There is a lot of trust involved when you buy based on reviews, or buy without handling the actual product. In addition is the pressure of knowing if or when you should change curriculum and try a new one. Is your
student struggling? Are YOU bored? Are they actually learning the material? Is it too remedial, or too advanced? Is it too hands-on and project oriented when you have small children underfoot or a
home business?
I have to say after a few years of Saxon, I was tired of the repetition and wanted to do something that made math time more exciting and involved. I tried Miquon Math because math seemed so boring and I wanted to do some drills that were more interesting than worksheets, so I purchased a lot of math games to spice things up. I discarded it the next semester and went running back to Saxon. Any drawback to Saxon's repetitiveness is felt more on the part of the parent, and not the student who is doing the material for the first time.
Another time when I changed books was when we followed The Well-Trained Mind
suggestion to buy Spelling Workout. The gist of it is, with more than one student it became too expensive for us.

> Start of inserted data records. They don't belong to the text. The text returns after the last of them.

-- ==== Sys2Proof/Tests/Slice0.lean ====
section
/-! SUPPORT. The model's own tests: ill-formed terms the well-formedness check refuses, command words written out from the spec's
encoding, one step of each command with the result the spec's vectors give, and a witness for the hypotheses of every statement.
Expected values come from 30_encoding.md section 7 and 95_test_vectors.md, or are worked out by hand from the rule cited. -/

open Sys2Proof Sys2Proof.Machine

namespace Sys2Proof.Tests

/-! ### Helpers -/

/-- The response of a command that completes. -/
def responseOf (o : Host.Outcome State Fault Refusal) : Option Response :=
  match o with
  | .next t => t.rsps.head?
  | .fault _ => none
  | .refused _ => none

/-- XMEM after a command that completes. -/
def xmemOf (o : Host.Outcome State Fault Refusal) : Option Memory :=
  match o with
  | .next t => some t.xmem
  | .fault _ => none
  | .refused _ => none

/-- ORAM after a command that completes. -/
def oramOf (o : Host.Outcome State Fault Refusal) : Option Memory :=
  match o with
  | .next t => some t.oram
  | .fault _ => none
  | .refused _ => none

/-- CFG_VALID, MODE, FW, CAP, BASE after a command that completes. -/
def configOf (o : Host.Outcome State Fault Refusal) : Option (Bool × Mode × Nat × Nat × Nat) :=
  match o with
  | .next t => some (t.cfgValid, t.mode, t.fw, t.cap, t.base)
  | .fault _ => none
  | .refused _ => none

/-- A state of the default instance with a live structure. -/
def live (m : Mode) (w c b : Nat) (oram xmem : Memory) : State :=
  { State.reset with cfgValid := true, mode := m, fw := w, cap := c, base := b, oram := oram, xmem := xmem }

/-- The XMEM that 95_test_vectors.md V-G1 starts from. -/
def xmemG1 : Memory := [(0x1000, 0x0123456789ABCDEF), (0x1001, 0xFEDCBA9876543210), (0x1002, 0x0F0F0F0F0F0F0F0F)]

/-- After the CFGB of V-G1. -/
def stateG1 : State := live .borrowed 13 10 0x1000 [] xmemG1

/-- An 8-bit instance: PW = 3, WB = 8, XADDR_BITS = 8 of 95_test_vectors.md V-R1, with IDX_BITS = 4 and four words of ORAM. -/
def tiny : Params := { wb := 8, idxBits := 4, ownedWords := 4, xaddrBits := 8, pw := 3 }

/-- The reset state of the 8-bit instance. -/
def tinyReset : State := { State.reset with params := tiny }

/-- The 8-bit instance with a live owned structure: 3 elements of 7 bits in 3 words. -/
def tinyOwned : State :=
  { tinyReset with cfgValid := true, mode := .owned, fw := 7, cap := 3, oram := [(0, 0x12), (1, 0x34), (2, 0x56)] }

/-- The 8-bit instance with a live borrowed structure at the top of XMEM: 4 elements of 5 bits in the words 253 to 255. -/
def tinyBorrowed : State :=
  { tinyReset with cfgValid := true, mode := .borrowed, fw := 5, cap := 4, base := 253, xmem := [(3, 1), (253, 0xAB), (255, 0xCD)] }

/-- The 8-bit instance with a GET in flight. -/
def tinyBusy : State := { tinyBorrowed with phase := .busy (encode tiny (.get 1)) }

theorem tinyReset_inv : tinyReset.Inv := by constructor <;> decide

theorem tinyOwned_inv : tinyOwned.Inv := by constructor <;> decide

theorem tinyBorrowed_inv : tinyBorrowed.Inv := by constructor <;> decide

theorem tinyBusy_inv : tinyBusy.Inv := by constructor <;> decide

/-! ### Well-formedness refuses each ill-formed operand (30_encoding.md R84) -/

theorem test_wellFormed_cfgo_fw : (Instr.cfgo 256 0).wellFormed Config.block = false := by decide
theorem test_wellFormed_cfgo_cap : (Instr.cfgo 0 (2 ^ 32)).wellFormed Config.block = false := by decide
theorem test_wellFormed_cfgb_fw : (Instr.cfgb 256 0 0).wellFormed Config.block = false := by decide
theorem test_wellFormed_cfgb_cap : (Instr.cfgb 0 (2 ^ 32) 0).wellFormed Config.block = false := by decide
theorem test_wellFormed_cfgb_base : (Instr.cfgb 0 0 (2 ^ 64)).wellFormed Config.block = false := by decide
theorem test_wellFormed_get_idx : (Instr.get (2 ^ 32)).wellFormed Config.block = false := by decide
theorem test_wellFormed_write_idx : (Instr.write (2 ^ 32) 0).wellFormed Config.block = false := by decide
theorem test_wellFormed_write_value : (Instr.write 0 (2 ^ 64)).wellFormed Config.block = false := by decide
theorem test_wellFormed_rank : (Instr.rank (2 ^ 32)).wellFormed Config.block = false := by decide
theorem test_wellFormed_popcnt : (Instr.popcnt (2 ^ 64)).wellFormed Config.block = false := by decide
theorem test_wellFormed_pctfill_w : (Instr.pctfill 256 0).wellFormed Config.block = false := by decide
theorem test_wellFormed_pctfill_base : (Instr.pctfill 0 (2 ^ 64)).wellFormed Config.block = false := by decide

/-! ### Derived constants of the default instance (00_scope.md R12) -/

theorem test_constants : cww Config.block = 108 ∧ promWords Config.block = 32 ∧ pctWMax Config.block = 31 := by decide

/-! ### Decoding: words written out from 30_encoding.md R70, R73 (op_fw_idx_val) -/

theorem test_decode_cfgo : decode Config.block 0x1_07_00000040_0000000000000000 = .cfgo 7 64 := by decide
theorem test_decode_cfgb : decode Config.block 0x2_0D_00000064_0000000000001000 = .cfgb 13 100 0x1000 := by decide
theorem test_decode_get : decode Config.block 0x3_00_00000009_0000000000000000 = .get 9 := by decide
theorem test_decode_write : decode Config.block 0x4_00_00000002_00000000000000FF = .write 2 255 := by decide
theorem test_decode_release : decode Config.block 0x5_00_00000000_0000000000000000 = .release := by decide
theorem test_decode_rank : decode Config.block 0x6_00_000000FF_0000000000000000 = .rank 0xFF := by decide
theorem test_decode_popcnt : decode Config.block 0x7_00_00000000_00000000DEADBEEF = .popcnt 0xDEADBEEF := by decide
theorem test_decode_pctfill : decode Config.block 0x8_03_00000000_0000000000000100 = .pctfill 3 0x100 := by decide
theorem test_decode_reserved0 : decode Config.block 0x0_00_00000000_0000000000000000 = .reserved0 := by decide
theorem test_decode_reserved9 : decode Config.block 0x9_00_00000000_0000000000000000 = .reserved9 := by decide
theorem test_decode_reservedA : decode Config.block 0xA_00_00000000_0000000000000000 = .reservedA := by decide
theorem test_decode_reservedB : decode Config.block 0xB_FF_00000000_0000000000000001 = .reservedB := by decide
theorem test_decode_reservedC : decode Config.block 0xC_01_00000002_0000000000000003 = .reservedC := by decide
theorem test_decode_reservedD : decode Config.block 0xD_00_FFFFFFFF_0000000000000000 = .reservedD := by decide
theorem test_decode_reservedE : decode Config.block 0xE_00_00000000_FFFFFFFFFFFFFFFF = .reservedE := by decide
theorem test_decode_reservedF : decode Config.block 0xF_07_00000007_0000000000000007 = .reservedF := by decide

/-- A field the table of R73 marks ignored is not read (30_encoding.md R74). -/
theorem test_decode_ignores :
    decode Config.block 0x7_FF_FFFFFFFF_00000000000000F0 = .popcnt 0xF0 ∧
    decode Config.block 0x5_FF_FFFFFFFF_FFFFFFFFFFFFFFFF = .release ∧
    decode Config.block 0x3_FF_00000009_FFFFFFFFFFFFFFFF = .get 9 := by decide

/-- A word numbered as the opcode table numbers it is the op field (log entry 2). -/
theorem test_decodeTableWord :
    decodeTableWord 4 0x1 = some (.cfgo 0 0) ∧ decodeTableWord 8 0x8 = some (.pctfill 0 0) ∧
    decodeTableWord 8 0xF = some .reservedF ∧ decodeTableWord 112 0x3_00_00000009_0000000000000000 = some (.get 9) := by decide

/-! ### One step of each command -/

/-- V-A1 row 1 and section 2.3 row 8: NW words of zero. -/
theorem test_cfgo : oramOf (exec (.cfgo 7 64) State.reset) =
    some [(0, 0), (1, 0), (2, 0), (3, 0), (4, 0), (5, 0), (6, 0)] ∧
    configOf (exec (.cfgo 7 64) State.reset) = some (true, .owned, 7, 64, 0) := by decide

/-- Section 2.3 rows 2 and 5, section 2.7: WIDTH before SPACE. -/
theorem test_cfgo_fails : responseOf (exec (.cfgo 65 10) State.reset) = some ⟨.width, 0⟩ ∧
    responseOf (exec (.cfgo 64 1025) State.reset) = some ⟨.space, 0⟩ ∧
    responseOf (exec (.cfgo 0 0xFFFFFFFF) State.reset) = some ⟨.width, 0⟩ := by decide

/-- Section 2.3 row 12: b + n = 2^32 exactly. -/
theorem test_cfgb : configOf (exec (.cfgb 64 1 0xFFFFFFFF) State.reset) = some (true, .borrowed, 64, 1, 0xFFFFFFFF) := by decide

/-- Section 2.3 rows 10, 13, 15. -/
theorem test_cfgb_fails : responseOf (exec (.cfgb 0 100 (2 ^ 40)) State.reset) = some ⟨.width, 0⟩ ∧
    responseOf (exec (.cfgb 64 2 0xFFFFFFFF) State.reset) = some ⟨.base, 0⟩ ∧
    responseOf (exec (.cfgb 13 0 (2 ^ 32)) State.reset) = some ⟨.base, 0⟩ := by decide

/-- V-G1: a one-word field and the two straddling fields. -/
theorem test_get : responseOf (exec (.get 2) stateG1) = some ⟨.ok, 0x13C4⟩ ∧
    responseOf (exec (.get 4) stateG1) = some ⟨.ok, 0x1BDF⟩ ∧ responseOf (exec (.get 9) stateG1) = some ⟨.ok, 0x0840⟩ := by decide

/-- V-G1 and V-G7. -/
theorem test_get_fails : responseOf (exec (.get 10) stateG1) = some ⟨.range, 0⟩ ∧
    responseOf (exec (.get 0xFFFFFFFF) State.reset) = some ⟨.noCfg, 0⟩ := by decide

Now we use Natural Speller
, an 8-year non-consumable text.
One time I felt burned by buying without handling was when I bought Color Adventure! Unit Study by Kym Wright, a homeschool mom. I paid $15 for it and decided it wasn't worth it... it had at least 6 pages of ads at the end for her other products and I felt like I could've gotten the same instruction on color wheels by googling it.
Are any of you trying something new, and either loving or hating it? Anyone been burned by buying something without handling it?